Worship for Sunday 20th February 2022, by Rev. Krystyna Kwarciak

Call To Worship:  

The enemy:
            love them
The oppressor:
            walk the mile with them
The Master:
            turn the other cheek to them

This doormat faith
seems too much to bear
in a world where those who bully
always seem to win

The enemy:
            imbalance them with love
The oppressor:
            shame the law that oppresses
The Master:
           turn the cheek as an equal

This rebellious faith
seems too much to bear
in a world where those who bully
are loved back to justice by the bullied

But this is heaven’s revolution
and we are called into it
come let us worship
love’s rebel, Jesus

 

Opening Prayer:

Lord, the hardest thing you asked
Was that we love our enemies.

We know how we’d like to love them:
We’d love our enemies to be far away.
We’d love them not to compromise our security.
We’d love them not to scare us or change the way we live.
We’d love them to be lovable.

You know, God,
We’d love it to be popular to love enemies.
We’d love our neighbours to respect us for this good deed.
We’d love the people on the news to provide examples of how to love.
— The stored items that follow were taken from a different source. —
-- ==== Sys2Proof/Laws/State.lean ====
section
/-! SUPPORT. One lemma per field of the state and per basic update: the fields an update leaves alone. -/

namespace Sys2Proof.Machine

@[simp] theorem regPut_hwSet (s : State) (o : Nat) (v : Word) : (regPut s o v).hwSet = s.hwSet := rfl
@[simp] theorem regPut_parLive (s : State) (o : Nat) (v : Word) : (regPut s o v).parLive = s.parLive := rfl
@[simp] theorem regPut_parShadow (s : State) (o : Nat) (v : Word) : (regPut s o v).parShadow = s.parShadow := rfl
@[simp] theorem regPut_mbox (s : State) (o : Nat) (v : Word) : (regPut s o v).mbox = s.mbox := rfl
@[simp] theorem regPut_decks (s : State) (o : Nat) (v : Word) : (regPut s o v).decks = s.decks := rfl
@[simp] theorem regPut_gen (s : State) (o : Nat) (v : Word) : (regPut s o v).gen = s.gen := rfl
@[simp] theorem regPut_tokenCtr (s : State) (o : Nat) (v : Word) : (regPut s o v).tokenCtr = s.tokenCtr := rfl
@[simp] theorem regPut_activeId (s : State) (o : Nat) (v : Word) : (regPut s o v).activeId = s.activeId := rfl
@[simp] theorem regPut_time (s : State) (o : Nat) (v : Word) : (regPut s o v).time = s.time := rfl
@[simp] theorem regPut_tim (s : State) (o : Nat) (v : Word) : (regPut s o v).tim = s.tim := rfl
@[simp] theorem regPut_talon (s : State) (o : Nat) (v : Word) : (regPut s o v).talon = s.talon := rfl
@[simp] theorem regPut_dealer (s : State) (o : Nat) (v : Word) : (regPut s o v).dealer = s.dealer := rfl
@[simp] theorem regPut_xacts (s : State) (o : Nat) (v : Word) : (regPut s o v).xacts = s.xacts := rfl
@[simp] theorem regPut_seats (s : State) (o : Nat) (v : Word) : (regPut s o v).seats = s.seats := rfl
@[simp] theorem regPut_lanes (s : State) (o : Nat) (v : Word) : (regPut s o v).lanes = s.lanes := rfl
@[simp] theorem regPut_lfw (s : State) (o : Nat) (v : Word) : (regPut s o v).lfw = s.lfw := rfl
@[simp] theorem regPut_links (s : State) (o : Nat) (v : Word) : (regPut s o v).links = s.links := rfl
@[simp] theorem regPut_phys (s : State) (o : Nat) (v : Word) : (regPut s o v).phys = s.phys := rfl
@[simp] theorem regPut_fns (s : State) (o : Nat) (v : Word) : (regPut s o v).fns = s.fns := rfl
@[simp] theorem regPut_queues (s : State) (o : Nat) (v : Word) : (regPut s o v).queues = s.queues := rfl
@[simp] theorem regPut_cells (s : State) (o : Nat) (v : Word) : (regPut s o v).cells = s.cells := rfl
@[simp] theorem regPut_intr (s : State) (o : Nat) (v : Word) : (regPut s o v).intr = s.intr := rfl
@[simp] theorem regPut_xlt (s : State) (o : Nat) (v : Word) : (regPut s o v).xlt = s.xlt := rfl
@[simp] theorem regPut_crp (s : State) (o : Nat) (v : Word) : (regPut s o v).crp = s.crp := rfl
@[simp] theorem regPut_pwr (s : State) (o : Nat) (v : Word) : (regPut s o v).pwr = s.pwr := rfl
@[simp] theorem regPut_sens (s : State) (o : Nat) (v : Word) : (regPut s o v).sens = s.sens := rfl
@[simp] theorem regPut_store (s : State) (o : Nat) (v : Word) : (regPut s o v).store = s.store := rfl
@[simp] theorem regPut_lcs (s : State) (o : Nat) (v : Word) : (regPut s o v).lcs = s.lcs := rfl
@[simp] theorem regPut_house (s : State) (o : Nat) (v : Word) : (regPut s o v).house = s.house := rfl
@[simp] theorem regPut_safe (s : State) (o : Nat) (v : Word) : (regPut s o v).safe = s.safe := rfl
@[simp] theorem regPut_mgmt (s : State) (o : Nat) (v : Word) : (regPut s o v).mgmt = s.mgmt := rfl
@[simp] theorem regPut_pins (s : State) (o : Nat) (v : Word) : (regPut s o v).pins = s.pins := rfl
@[simp] theorem regPut_boot (s : State) (o : Nat) (v : Word) : (regPut s o v).boot = s.boot := rfl
@[simp] theorem regPut_trace (s : State) (o : Nat) (v : Word) : (regPut s o v).trace = s.trace := rfl
@[simp] theorem regPut_recs (s : State) (o : Nat) (v : Word) : (regPut s o v).recs = s.recs := rfl
@[simp] theorem regPut_foldFresh (s : State) (o : Nat) (v : Word) : (regPut s o v).foldFresh = s.foldFresh := rfl
@[simp] theorem regPut_foldBy (s : State) (o : Nat) (v : Word) : (regPut s o v).foldBy = s.foldBy := rfl
@[simp] theorem regPut_clearing (s : State) (o : Nat) (v : Word) : (regPut s o v).clearing = s.clearing := rfl
@[simp] theorem regPut_freeCtr (s : State) (o : Nat) (v : Word) : (regPut s o v).freeCtr = s.freeCtr := rfl
@[simp] theorem regPut_out (s : State) (o : Nat) (v : Word) : (regPut s o v).out = s.out := rfl
@[simp] theorem regPut_pending (s : State) (o : Nat) (v : Word) : (regPut s o v).pending = s.pending := rfl

@[simp] theorem fldPut_hwSet (s : State) (o h l v : Nat) : (fldPut s o h l v).hwSet = s.hwSet := rfl
@[simp] theorem fldPut_parLive (s : State) (o h l v : Nat) : (fldPut s o h l v).parLive = s.parLive := rfl
@[simp] theorem fldPut_parShadow (s : State) (o h l v : Nat) : (fldPut s o h l v).parShadow = s.parShadow := rfl
@[simp] theorem fldPut_mbox (s : State) (o h l v : Nat) : (fldPut s o h l v).mbox = s.mbox := rfl
@[simp] theorem fldPut_decks (s : State) (o h l v : Nat) : (fldPut s o h l v).decks = s.decks := rfl
@[simp] theorem fldPut_gen (s : State) (o h l v : Nat) : (fldPut s o h l v).gen = s.gen := rfl
@[simp] theorem fldPut_tokenCtr (s : State) (o h l v : Nat) : (fldPut s o h l v).tokenCtr = s.tokenCtr := rfl
@[simp] theorem fldPut_activeId (s : State) (o h l v : Nat) : (fldPut s o h l v).activeId = s.activeId := rfl
@[simp] theorem fldPut_time (s : State) (o h l v : Nat) : (fldPut s o h l v).time = s.time := rfl
@[simp] theorem fldPut_tim (s : State) (o h l v : Nat) : (fldPut s o h l v).tim = s.tim := rfl
@[simp] theorem fldPut_talon (s : State) (o h l v : Nat) : (fldPut s o h l v).talon = s.talon := rfl
@[simp] theorem fldPut_dealer (s : State) (o h l v : Nat) : (fldPut s o h l v).dealer = s.dealer := rfl
@[simp] theorem fldPut_xacts (s : State) (o h l v : Nat) : (fldPut s o h l v).xacts = s.xacts := rfl
@[simp] theorem fldPut_seats (s : State) (o h l v : Nat) : (fldPut s o h l v).seats = s.seats := rfl
@[simp] theorem fldPut_lanes (s : State) (o h l v : Nat) : (fldPut s o h l v).lanes = s.lanes := rfl
@[simp] theorem fldPut_lfw (s : State) (o h l v : Nat) : (fldPut s o h l v).lfw = s.lfw := rfl
@[simp] theorem fldPut_links (s : State) (o h l v : Nat) : (fldPut s o h l v).links = s.links := rfl
@[simp] theorem fldPut_phys (s : State) (o h l v : Nat) : (fldPut s o h l v).phys = s.phys := rfl
@[simp] theorem fldPut_fns (s : State) (o h l v : Nat) : (fldPut s o h l v).fns = s.fns := rfl
@[simp] theorem fldPut_queues (s : State) (o h l v : Nat) : (fldPut s o h l v).queues = s.queues := rfl
@[simp] theorem fldPut_cells (s : State) (o h l v : Nat) : (fldPut s o h l v).cells = s.cells := rfl
@[simp] theorem fldPut_intr (s : State) (o h l v : Nat) : (fldPut s o h l v).intr = s.intr := rfl
@[simp] theorem fldPut_xlt (s : State) (o h l v : Nat) : (fldPut s o h l v).xlt = s.xlt := rfl
@[simp] theorem fldPut_crp (s : State) (o h l v : Nat) : (fldPut s o h l v).crp = s.crp := rfl
@[simp] theorem fldPut_pwr (s : State) (o h l v : Nat) : (fldPut s o h l v).pwr = s.pwr := rfl
@[simp] theorem fldPut_sens (s : State) (o h l v : Nat) : (fldPut s o h l v).sens = s.sens := rfl
@[simp] theorem fldPut_store (s : State) (o h l v : Nat) : (fldPut s o h l v).store = s.store := rfl
@[simp] theorem fldPut_lcs (s : State) (o h l v : Nat) : (fldPut s o h l v).lcs = s.lcs := rfl
@[simp] theorem fldPut_house (s : State) (o h l v : Nat) : (fldPut s o h l v).house = s.house := rfl
@[simp] theorem fldPut_safe (s : State) (o h l v : Nat) : (fldPut s o h l v).safe = s.safe := rfl
@[simp] theorem fldPut_mgmt (s : State) (o h l v : Nat) : (fldPut s o h l v).mgmt = s.mgmt := rfl
@[simp] theorem fldPut_pins (s : State) (o h l v : Nat) : (fldPut s o h l v).pins = s.pins := rfl
@[simp] theorem fldPut_boot (s : State) (o h l v : Nat) : (fldPut s o h l v).boot = s.boot := rfl
@[simp] theorem fldPut_trace (s : State) (o h l v : Nat) : (fldPut s o h l v).trace = s.trace := rfl
@[simp] theorem fldPut_recs (s : State) (o h l v : Nat) : (fldPut s o h l v).recs = s.recs := rfl
@[simp] theorem fldPut_foldFresh (s : State) (o h l v : Nat) : (fldPut s o h l v).foldFresh = s.foldFresh := rfl
@[simp] theorem fldPut_foldBy (s : State) (o h l v : Nat) : (fldPut s o h l v).foldBy = s.foldBy := rfl
@[simp] theorem fldPut_clearing (s : State) (o h l v : Nat) : (fldPut s o h l v).clearing = s.clearing := rfl
@[simp] theorem fldPut_freeCtr (s : State) (o h l v : Nat) : (fldPut s o h l v).freeCtr = s.freeCtr := rfl
@[simp] theorem fldPut_out (s : State) (o h l v : Nat) : (fldPut s o h l v).out = s.out := rfl
@[simp] theorem fldPut_pending (s : State) (o h l v : Nat) : (fldPut s o h l v).pending = s.pending := rfl

@[simp] theorem freshPar_regs (s : State) (o : Nat) : (freshPar s o).regs = s.regs := rfl
@[simp] theorem freshPar_hwSet (s : State) (o : Nat) : (freshPar s o).hwSet = s.hwSet := rfl
@[simp] theorem freshPar_parShadow (s : State) (o : Nat) : (freshPar s o).parShadow = s.parShadow := rfl
@[simp] theorem freshPar_mbox (s : State) (o : Nat) : (freshPar s o).mbox = s.mbox := rfl
@[simp] theorem freshPar_decks (s : State) (o : Nat) : (freshPar s o).decks = s.decks := rfl
@[simp] theorem freshPar_gen (s : State) (o : Nat) : (freshPar s o).gen = s.gen := rfl
@[simp] theorem freshPar_tokenCtr (s : State) (o : Nat) : (freshPar s o).tokenCtr = s.tokenCtr := rfl
@[simp] theorem freshPar_activeId (s : State) (o : Nat) : (freshPar s o).activeId = s.activeId := rfl
@[simp] theorem freshPar_time (s : State) (o : Nat) : (freshPar s o).time = s.time := rfl
@[simp] theorem freshPar_tim (s : State) (o : Nat) : (freshPar s o).tim = s.tim := rfl
@[simp] theorem freshPar_talon (s : State) (o : Nat) : (freshPar s o).talon = s.talon := rfl
@[simp] theorem freshPar_dealer (s : State) (o : Nat) : (freshPar s o).dealer = s.dealer := rfl
@[simp] theorem freshPar_xacts (s : State) (o : Nat) : (freshPar s o).xacts = s.xacts := rfl
@[simp] theorem freshPar_seats (s : State) (o : Nat) : (freshPar s o).seats = s.seats := rfl
@[simp] theorem freshPar_lanes (s : State) (o : Nat) : (freshPar s o).lanes = s.lanes := rfl
@[simp] theorem freshPar_lfw (s : State) (o : Nat) : (freshPar s o).lfw = s.lfw := rfl
@[simp] theorem freshPar_links (s : State) (o : Nat) : (freshPar s o).links = s.links := rfl
@[simp] theorem freshPar_phys (s : State) (o : Nat) : (freshPar s o).phys = s.phys := rfl
@[simp] theorem freshPar_fns (s : State) (o : Nat) : (freshPar s o).fns = s.fns := rfl
@[simp] theorem freshPar_queues (s : State) (o : Nat) : (freshPar s o).queues = s.queues := rfl
@[simp] theorem freshPar_cells (s : State) (o : Nat) : (freshPar s o).cells = s.cells := rfl
@[simp] theorem freshPar_intr (s : State) (o : Nat) : (freshPar s o).intr = s.intr := rfl
@[simp] theorem freshPar_xlt (s : State) (o : Nat) : (freshPar s o).xlt = s.xlt := rfl
@[simp] theorem freshPar_crp (s : State) (o : Nat) : (freshPar s o).crp = s.crp := rfl
@[simp] theorem freshPar_pwr (s : State) (o : Nat) : (freshPar s o).pwr = s.pwr := rfl
@[simp] theorem freshPar_sens (s : State) (o : Nat) : (freshPar s o).sens = s.sens := rfl
@[simp] theorem freshPar_store (s : State) (o : Nat) : (freshPar s o).store = s.store := rfl
@[simp] theorem freshPar_lcs (s : State) (o : Nat) : (freshPar s o).lcs = s.lcs := rfl
@[simp] theorem freshPar_house (s : State) (o : Nat) : (freshPar s o).house = s.house := rfl
@[simp] theorem freshPar_safe (s : State) (o : Nat) : (freshPar s o).safe = s.safe := rfl
@[simp] theorem freshPar_mgmt (s : State) (o : Nat) : (freshPar s o).mgmt = s.mgmt := rfl
@[simp] theorem freshPar_pins (s : State) (o : Nat) : (freshPar s o).pins = s.pins := rfl
@[simp] theorem freshPar_boot (s : State) (o : Nat) : (freshPar s o).boot = s.boot := rfl
@[simp] theorem freshPar_trace (s : State) (o : Nat) : (freshPar s o).trace = s.trace := rfl
@[simp] theorem freshPar_recs (s : State) (o : Nat) : (freshPar s o).recs = s.recs := rfl
@[simp] theorem freshPar_foldFresh (s : State) (o : Nat) : (freshPar s o).foldFresh = s.foldFresh := rfl
@[simp] theorem freshPar_foldBy (s : State) (o : Nat) : (freshPar s o).foldBy = s.foldBy := rfl
@[simp] theorem freshPar_clearing (s : State) (o : Nat) : (freshPar s o).clearing = s.clearing := rfl
@[simp] theorem freshPar_freeCtr (s : State) (o : Nat) : (freshPar s o).freeCtr = s.freeCtr := rfl
@[simp] theorem freshPar_out (s : State) (o : Nat) : (freshPar s o).out = s.out := rfl
@[simp] theorem freshPar_pending (s : State) (o : Nat) : (freshPar s o).pending = s.pending := rfl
But then, if loving enemies were easy,
Jesus wouldn’t have told us about the tax collectors and gentiles,
Who love only their friends.
If loving enemies were easy, we know
We wouldn’t need God’s strong arms to bear us up in difficult times.
We wouldn’t need the blood of Christ to save us from human sin.
We wouldn’t need the Spirit flowing among us, wiping our tears.
We wouldn’t need the Bible to tell us what the world does not.

God of all mercy,
Who loved us when we were your sinful enemies,
Who saved us through your immeasurable grace,
Who gave us a gift we did not deserve,
Let us imitate you by loving those who are yet our enemies.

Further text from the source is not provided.